The preparation of financial statements in conformity with accounting principles generally accepted in the United States requires management to make estimates and assumptions that affect the reported amounts of assets and liabilities and disclosure of contingent assets and liabilities at the date of the financial statements and the reported amounts of revenues and expenses during the reporting period. These estimates include useful lives of property, plant and equipment, valuation of long-lived assets and allocated operating costs. Actual results could differ from those estimates.

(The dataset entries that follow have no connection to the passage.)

/-- Channel `n` fetches `w`, which is neither illegal nor refused by Plain Mode. -/
def beginsInstr (n : Nat) (w : BitVec 64) (s : State) (d : Dev) : Prop :=
  fetched n w s d ∧ d.chip.chanIllegal n = false ∧ (d.chip.plainEff n = true → plainRefuses w = false)

/-- Channel `n` is in RUN at program offset `pc`, between instructions. -/
def atOffset (n pc : Nat) (c : Chip) : Prop :=
  c.chanState n = 1 ∧ c.rd (Reg.CUR_CH_PC n) = word pc ∧ (c.chan n).started = false

/-- Channel `n` has stopped in ERROR with `code`, opcode `op` and the failing address `a` (R301). -/
def chanFailed (n op code a : Nat) (c c' : Chip) : Prop :=
  c'.chanState n = 4 ∧ c'.rdb (Reg.IRQ_RAW (chanPage n)) (4 * chanSlot n + 2) = true ∧
    errs (chanPage n) code (word (chanSlot n + op * 0x100)) c c' ∧ c'.rd (Reg.CUR_CH_ERRADDR_LO n) = word a ∧
    c'.rd (Reg.CUR_CH_ERRADDR_HI n) = word (a / 2 ^ 32 % 256)

/-- Every bank is On. -/
def banksOn (c : Chip) : Prop := ∀ b, b < 64 → c.bankOn b = true

/-- `n` bytes from `a` lie in Bank Memory. -/
def inBanks (a n : Nat) : Prop := 0x2000_0000 ≤ a ∧ a + n ≤ 0x2200_0000

/-- The two ranges share no byte. -/
def apart (a n b m : Nat) : Prop := a + n ≤ b ∨ b + m ≤ a

/-! Aster. -/

/-- Reference `r` is selected by rank and nothing asks for another: FORCE is 0, no recalibration runs, the DCO is within
its range, `r` is qualified and no qualified reference ranks strictly better. -/
def steadyOn (r : Nat) (c : Chip) : Prop :=
  c.rdb Reg.ASTER_REFSEL 8 = false ∧ c.aster.recal = false ∧ c.asterRail = false ∧ c.aster.sel = some r ∧ r < 12 ∧
    c.refQual r = true ∧ ∀ m, m < 12 → c.refQual m = true → c.refRank r ≤ c.refRank m

/-! Lanes. -/

/-- The registers of the Stem link on lane `n` that follow the lane's state (R496). -/
def stemRegs (n : Nat) : List Nat :=
  if 4 ≤ n ∧ n ≤ 7 then [Reg.STM_STAT (n - 4), Reg.STM_RX_RESYNCS (n - 4), Reg.IRQ_RAW (pgSTM (n - 4))] else []

/-- The status registers of lane `n`, and those of an Ethernet port, a Stem link and Iris that follow its state. -/
def laneRegs (n : Nat) : List Nat :=
  [Reg.LANE_STAT n, Reg.LANE_HIST n, Reg.LANE_HDRERR n, Reg.LANE_LOCKLOSS n, Reg.LANE_WINERR n, Reg.LANE_FREQ n,
    Reg.LANE_LOCKTIME n, Reg.IRQ_RAW (pgLANE n)] ++ (if n < 4 then [Reg.ETH_STAT n, Reg.IRQ_RAW (pgETH n)] else stemRegs n) ++
    Reg.IRIS_STAT :: irqErrRegs pgIRIS

/-- From `c` to `c'` only registers of `ks`, lane `n` and the Stem link on it change. -/
def laneOnly (n : Nat) (ks : List Nat) (c c' : Chip) : Prop :=
  sameBut ks c c' ∧ (∀ m, m ≠ n → c'.lane m = c.lane m) ∧ (∀ m, m + 4 ≠ n → c'.stemSt m = c.stemSt m) ∧
    c' = { c with regs := c'.regs, lanes := c'.lanes, stem := c'.stem }

/-- Lane `n` has entered state `v` with loss `h`: its sticky bit in HIST and its flag `f`; a departure from LOCKED is
counted unless FREEZE holds the counter (R413). -/
def laneLoses (n v h f : Nat) (c c' : Chip) : Prop :=
  c'.laneState n = v ∧ c'.rdb (Reg.LANE_HIST n) h = true ∧ c'.rdb (Reg.IRQ_RAW (pgLANE n)) f = true ∧
    (c.freeze (pgLANE n) = false → c'.rd (Reg.LANE_LOCKLOSS n) =
      if c.laneState n = 5 then satInc (c.rd (Reg.LANE_LOCKLOSS n)) else c.rd (Reg.LANE_LOCKLOSS n)) ∧
    laneOnly n (laneRegs n) c c'

/-- Bit `i` of a payload `p` descrambled after the 58 payload bits of `s` (R406). -/
def descrambled (s : BitVec 58) (p : BitVec 64) (i : Nat) : Bool :=
  (p.getLsbD i ^^ (if 39 ≤ i then p.getLsbD (i - 39) else s.getLsbD (38 - i))) ^^
    (if 58 ≤ i then p.getLsbD (i - 58) else s.getLsbD (57 - i))

/-! Ethernet. -/

/-- From `c` to `c'` only registers of `ks`, the FIFOs, timers and gates of port `p`, and which master the matrix granted
last change. -/
def ethOnly (p : Nat) (ks : List Nat) (c c' : Chip) : Prop :=
  sameBut ks c c' ∧ (∀ q, q ≠ p → c'.ethSt q = c.ethSt q) ∧
    c' = { c with regs := c'.regs, eth := c'.eth, mtx := { c.mtx with last := c'.mtx.last } }

/-- `n` bytes from `a` lie in network packet memory. -/
def inPacket (a n : Nat) : Prop := 0x6200_0000 ≤ a ∧ a + n ≤ 0x6240_0000

/-- The little-endian number of `n` bytes from `a`. -/
def numAt (m : Memory) (a n : Nat) : Nat := bytesNat ((List.range n).map (fun i => m.get (a + i)))

/-! Streams and Stem links. -/

/-- From `c` to `c'` only registers of `ks` and, of the stream window, offsets of `os` of stream `t` change. -/
def strmOnly (t : Nat) (os ks : List Nat) (c c' : Chip) : Prop :=
  sameBut ks c c' ∧ (∀ i o, o < 0x1000 → i ≠ t ∨ o ∉ os → c'.srd i o = c.srd i o) ∧
    (∀ i, i ≠ t → c'.strmTx i = c.strmTx i ∧ c'.strmRx i = c.strmRx i) ∧ c'.strm.m = c.strm.m

/-- From `c` to `c'` only registers of `ks`, link `n` and its lane change. -/
def stemOnly (n : Nat) (ks : List Nat) (c c' : Chip) : Prop :=
  sameBut ks c c' ∧ (∀ m, m ≠ n → c'.stemSt m = c.stemSt m) ∧ (∀ m, m ≠ 4 + n → c'.lane m = c.lane m) ∧
    c' = { c with regs := c'.regs, stem := c'.stem, lanes := c'.lanes }

/-! Speakers. -/

/-- From `c` to `c'` only registers of `ks` and channel `n` change. -/
def spkOnly (n : Nat) (ks : List Nat) (c c' : Chip) : Prop :=
  sameBut ks c c' ∧ (∀ m, m ≠ n → c'.spkSt m = c.spkSt m) ∧
    c' = { c with regs := c'.regs, spk := c'.spk, freeCtr := c'.freeCtr }

/-- Channel `n` has moved to state `v`: IRQ_RAW.STATE is set (R514). -/
def spkEnters (n v : Nat) (c' : Chip) : Prop := c'.spkState n = v ∧ c'.rdb (Reg.IRQ_RAW (pgSPK n)) 6 = true

/-- A detector has acted on the playing channel `n` for `cause` (R522): SHORT, or LATCHED with RETRIES = 3. -/
def spkTrips (n cause : Nat) (c c' : Chip) : Prop :=
  c'.rdf (Reg.SPK_STAT n) 7 6 = cause ∧ c'.rdb (Reg.IRQ_RAW (pgSPK n)) 0 = true ∧
    (c.freeze (pgSPK n) = false → c'.rd (Reg.SPK_SHORTS n) = satInc (c.rd (Reg.SPK_SHORTS n))) ∧
    (c.spkRetries n = 3 → spkEnters n 7 c' ∧ c'.rdb (Reg.IRQ_RAW (pgSPK n)) 1 = true ∧
      c'.rdb (Reg.IRQ_RAW pgSPKC) 0 = true) ∧
    (c.spkRetries n ≠ 3 → spkEnters n 6 c' ∧ c'.rd (Reg.IRQ_RAW pgSPKC) = c.rd (Reg.IRQ_RAW pgSPKC)) ∧
    c'.spkRetries n = c.spkRetries n ∧ (c'.spkSt n).switch = false

/-- `f` is a frequency that Station Avoid permits, in range, and none permitted lies nearer to FREQ within the span
(R512, R513). -/
def saNearest (n f : Nat) (c : Chip) : Prop :=
  300 ≤ f ∧ f ≤ 1200 ∧ c.saPermits f = true ∧
    ∀ g, 300 ≤ g → g ≤ 1200 → c.saPermits g = true →
      ((g : Int) - c.rdf (Reg.SPK_CFG n) 10 0).natAbs ≤ c.rdf Reg.SPKC_SA_CFG 23 16 →
      ((f : Int) - c.rdf (Reg.SPK_CFG n) 10 0).natAbs ≤ ((g : Int) - c.rdf (Reg.SPK_CFG n) 10 0).natAbs

/-! Foxglove. -/

/-- The registers of an entry to a state and of the quiet causes. -/
abbrev fgRegs : List Nat := [Reg.FG_STATE, Reg.FG_QCAUSE, Reg.FG_HIST, Reg.IRQ_RAW pgFG]

/-- The registers that the entry of channel `n` to MUTED writes. -/
abbrev muteRegs (n : Nat) : List Nat := [Reg.SPK_STAT n, Reg.SPK_DIAG_RES n, Reg.IRQ_RAW (pgSPK n)]

/-- The flag of an entry to state `v` of Foxglove (R558). -/
def fgFlag (v : Nat) : Nat := if v = 0 then 5 else v - 1

/-- The registers of a conflict of roles. -/
abbrev clashRegs : List Nat := [Reg.MGLD_ROLE, Reg.IRQ_RAW pgMGLD]

/-- TAKEOVER_OUT has risen from `c`, with `x` beside Foxglove's registers, to `c'` on an ACTIVE unit within 10 µs of the
rise of FORCE_QUIET_IN (R584). -/
def fgClash (x : FgSt) (c c' : Chip) : Prop :=
  c'.takeoverOut = true ∧ x.takeAt = none ∧ c'.roleActive = true ∧ ∃ t, x.fqiAt = some t ∧ c.now64 - t < 10000

/-- Foxglove, put into state `v` with the quiet causes `q` and with `x` beside its registers, has settled (R523, R537,
R548): STANDBY follows PAIRED and the role, RUN and QUIET follow the causes, TOTEST lasts in HOLD alone, the rise of
TAKEOVER_OUT is timed and may be a conflict of roles, and every speaker channel whose pin path now asserts raises its
flag, the playing one MUTED. Registers of `ks` apart, nothing else changes. -/
def fgActs (v : Nat) (q : Nat → Bool) (x : FgSt) (ks : List Nat) (c c' : Chip) : Prop :=
  (∀ i, i < 5 → c'.fgCause i = (q i || (decide (i = 3) && c.paired && !c'.roleActive))) ∧
    c'.fgState = (if v = 1 ∨ v = 2 then (if c'.rdf Reg.FG_QCAUSE 4 0 = 0 then 1 else 2) else v) ∧
    (c'.fgState ≠ c.fgState → c'.rdb Reg.FG_HIST c'.fgState = true ∧ c'.rdb (Reg.IRQ_RAW pgFG) (fgFlag c'.fgState) = true) ∧
    c'.fg.totest = (x.totest && decide (c'.fgState = 0)) ∧ (c'.fg.soft = true → x.soft = true) ∧
    (v ≠ 0 → v ≠ 3 → c'.fg.gain = x.gain) ∧
    c'.fg.takeAt = (if c'.takeoverOut then some (x.takeAt.getD c.now64) else none) ∧
    c'.fg = { x with soft := c'.fg.soft, gain := c'.fg.gain, totest := c'.fg.totest, takeAt := c'.fg.takeAt } ∧
    (∀ n, n < 16 →
      (c.fgPin (520 + n) = false → c'.fgPin (520 + n) = true → c'.rdb (Reg.IRQ_RAW (pgSPK n)) 4 = true ∧
        (2 ≤ c.spkState n → c.spkState n ≤ 6 → spkEnters n 1 c' ∧ c'.spkRetries n = 0) ∧
        (c.spkState n < 2 ∨ 6 < c.spkState n → c'.spkSt n = c.spkSt n ∧
          ∀ k ∈ [Reg.SPK_STAT n, Reg.SPK_DIAG_RES n], c'.rd k = c.rd k)) ∧
      (c.fgPin (520 + n) = true ∨ c'.fgPin (520 + n) = false →
        c'.spkSt n = c.spkSt n ∧ ∀ k ∈ muteRegs n, c'.rd k = c.rd k)) ∧
    (fgClash x c c' → c'.rdb Reg.MGLD_ROLE 12 = true ∧ c'.rdb (Reg.IRQ_RAW pgMGLD) 6 = true) ∧
    (Reg.MGLD_ROLE ∉ ks → (∀ i, i ≠ 12 → c'.rdb Reg.MGLD_ROLE i = c.rdb Reg.MGLD_ROLE i) ∧
      (∀ i, i ≠ 6 → c'.rdb (Reg.IRQ_RAW pgMGLD) i = c.rdb (Reg.IRQ_RAW pgMGLD) i) ∧
      (¬fgClash x c c' → ∀ k ∈ clashRegs, c'.rd k = c.rd k)) ∧
    sameBut (fgRegs ++ ks ++ clashRegs ++ (List.range 16).flatMap muteRegs) c c' ∧
    c' = { c with regs := c'.regs, fg := c'.fg, spk := c'.spk, freeCtr := c'.freeCtr }

/-- A detector has acted on output `g` for cause `k` (R538, R544): nothing in HOLD and FAULT or while the output's trip is
held; else the trip, with the pin path at once for a hard cause of a speaker and at LOCKOUT, the fourth trip in 10 s. -/
def guardTrips (g k : Nat) (c c' : Chip) : Prop :=
  (∀ m, m = (c.guard g).times.filter (fun t => decide (c.now64 - t ≤ 10000000000)) →
    (c.fgBoth = true ∨ c.tripped g = true → c'.fg.guards = c.fg.guards ∧ c'.fg.cause = c.fg.cause ∧
      ∀ i, c'.tripped i = c.tripped i ∧ c'.lockedOut i = c.lockedOut i) ∧
    (c.fgBoth = false → c.tripped g = false → c'.tripped g = true ∧ c'.rdb (Reg.IRQ_RAW pgGUARD) 0 = true ∧
      look 0 c'.fg.cause g = k ∧ (c'.guard g).times = c.now64 :: m ∧ (c'.guard g).timed = false ∧
      ((c'.guard g).pin = true ↔ k = 4 ∨ k = 5 ∨ (k = 1 ∧ 520 ≤ g) ∨ 3 ≤ m.length) ∧
      (3 ≤ m.length → c'.lockedOut g = true ∧ c'.rdb (Reg.IRQ_RAW pgGUARD) 1 = true) ∧
      (m.length < 3 → c'.lockedOut g = c.lockedOut g) ∧
      ∀ i, i ≠ g → c'.guard i = c.guard i ∧ look 0 c'.fg.cause i = look 0 c.fg.cause i ∧
        (i < 536 → c'.tripped i = c.tripped i ∧ c'.lockedOut i = c.lockedOut i))) ∧
  fgActs c.fgState c.fgCause { c.fg with guards := c'.fg.guards, cause := c'.fg.cause }
    [Reg.GUARD_TRIP (g / 32), Reg.GUARD_LOCK (g / 32), Reg.IRQ_RAW pgGUARD] c c'

/-- `f` enters FAULT with bit `b` of FG_FAULT (R559), and so asserts reset source 4 unless FAULT held (R612): `c` is the
chip before that reset acts, `d` the device after it. -/
def fgFaults (b : Nat) (ks : List Nat) (s : State) (d : Dev) : Prop :=
  ∃ c, d = (if s.chip.fgState = 3 then (s.chipTo c).dev else (s.chipTo c).dev.resetSource 4 false) ∧
    c.fgState = 3 ∧ c.rdb Reg.FG_FAULT b = true ∧ (s.chip.fgState ≠ 3 → c.fg.gain = 0) ∧ (∀ g, c.fgPin g = true) ∧
    fgActs 3 s.chip.fgCause s.chip.fg (Reg.FG_FAULT :: ks) s.chip c

/-! Marigold. -/

/-- The registers of a change of role. -/
abbrev roleRegs : List Nat := [Reg.MGLD_ROLE, Reg.MGLD_EPOCH, Reg.IRQ_RAW pgMGLD]

/-- Marigold enters role `r` from the chip `c` (R566, R567, R584), and Foxglove follows it. -/
def mgldTurns (r : Nat) (c c' : Chip) : Prop :=
  c'.mgldRole = r ∧
    (c.mgldRole ≠ r → c'.rdb (Reg.IRQ_RAW pgMGLD) 0 = true ∧
      c'.mgldEpoch = (if r = 1 then (c.mgldEpoch + 1) % 2 ^ 16 else c.mgldEpoch) ∧
      c'.rdf Reg.MGLD_ROLE 19 16 = 0 ∧ c'.rdb Reg.MGLD_ROLE 10 = false ∧
      (∀ i, i ≠ 0 → i ≠ 6 → c'.rdb (Reg.IRQ_RAW pgMGLD) i = c.rdb (Reg.IRQ_RAW pgMGLD) i) ∧
      c'.mgld = { c.mgld with row := 0, hand := false, lock := false } ∧
      fgActs c.fgState c.fgCause c.fg roleRegs { c with mgld := c'.mgld } c') ∧
    (c.mgldRole = r → c'.mgld = c.mgld ∧ fgActs c.fgState c.fgCause c.fg [] c c')

/-- A take-over from the chip `c` (R584). -/
def mgldTakes (c c' : Chip) : Prop :=
  ∃ b, mgldTurns 1 c b ∧ c'.mgld = { b.mgld with isOver := true } ∧ c'.mgldRole = 1 ∧
    (c.freeze pgMGLD = false → c'.rd Reg.MGLD_FAILOVERS = satInc (c.rd Reg.MGLD_FAILOVERS)) ∧
    c'.rd Reg.MGLD_FO_SHORT = c.now ∧ c'.rdb (Reg.IRQ_RAW pgMGLD) 1 = true ∧
    sameBut [Reg.MGLD_FAILOVERS, Reg.MGLD_FO_SHORT, Reg.IRQ_RAW pgMGLD] b c' ∧
    c' = { b with regs := c'.regs, mgld := c'.mgld }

2. TRANSACTIONS WITH THE GENERAL PARTNERS AND AFFILIATES
The Partnership did not own or operate any cable television operations in 2002 and 2001 other than through its investment in the joint venture, as defined below. The Partnership has a management and service agreement (the Management Agreement) with Enstar Cable Corporation (Enstar Cable), a wholly owned subsidiary of Enstar Communications Corporation (ECC), the Corporate General Partner, for a monthly management fee of 5% of gross revenues, as defined, from the operations of the Partnership. No management fees were paid by the Partnership during 2002 and 2001.
Enstar Cable has entered into an identical agreement with Enstar Cable of Cumberland Valley (the Joint Venture), a Georgia general partnership, of which the Partnership is a joint venturer and co-general partner, except that the Joint Venture pays Enstar Cable a 4% management fee. The Joint Venture's management fee expense approximated $64,200 and $65,300 for the three months ended June 30, 2002 and 2001, respectively, and $128,100 and $131,400 for the six months ended June 30, 2002 and 2001, respectively. In addition, the Joint Venture is also required to distribute to ECC an amount equal to 1% of the Joint Venture's gross revenues. The Joint Venture's management fee expense to ECC approximated $16,100 and $16,400 during the three months ended June 30, 2002 and 2001, respectively, and $32,000 and $32,900 during the six months ended June 30, 2002 and 2001, respectively. No management fee is payable to Enstar Cable by the Partnership with respect to any amounts received by the Partnership from the Joint Venture.
In addition to the monthly management fee, the Partnership reimburses Enstar Cable for direct expenses incurred on behalf of the Partnership, and for the Partnership's allocable share of operational costs associated with services provided by Enstar Cable. Additionally, Charter Communications Holding Company, LLC, a direct parent of ECC, and its affiliates (collectively, Charter) provide other management and operational services for the Partnership and the Joint Venture. These expenses are charged to the properties served based primarily on the Partnership's or Joint Venture's allocable share of operational costs associated with the services provided. The Partnership and the Joint Venture reimburse the affiliates for the Partnership's and the Joint Venture's allocable share of the affiliates' costs. The total amount charged to the Joint Venture for these costs approximated $177,600 and $214,600 for the three months ended June 30, 2002 and 2001, respectively, and $359,200 and $512,600 for the six months ended June 30, 2002 and 2001, respectively.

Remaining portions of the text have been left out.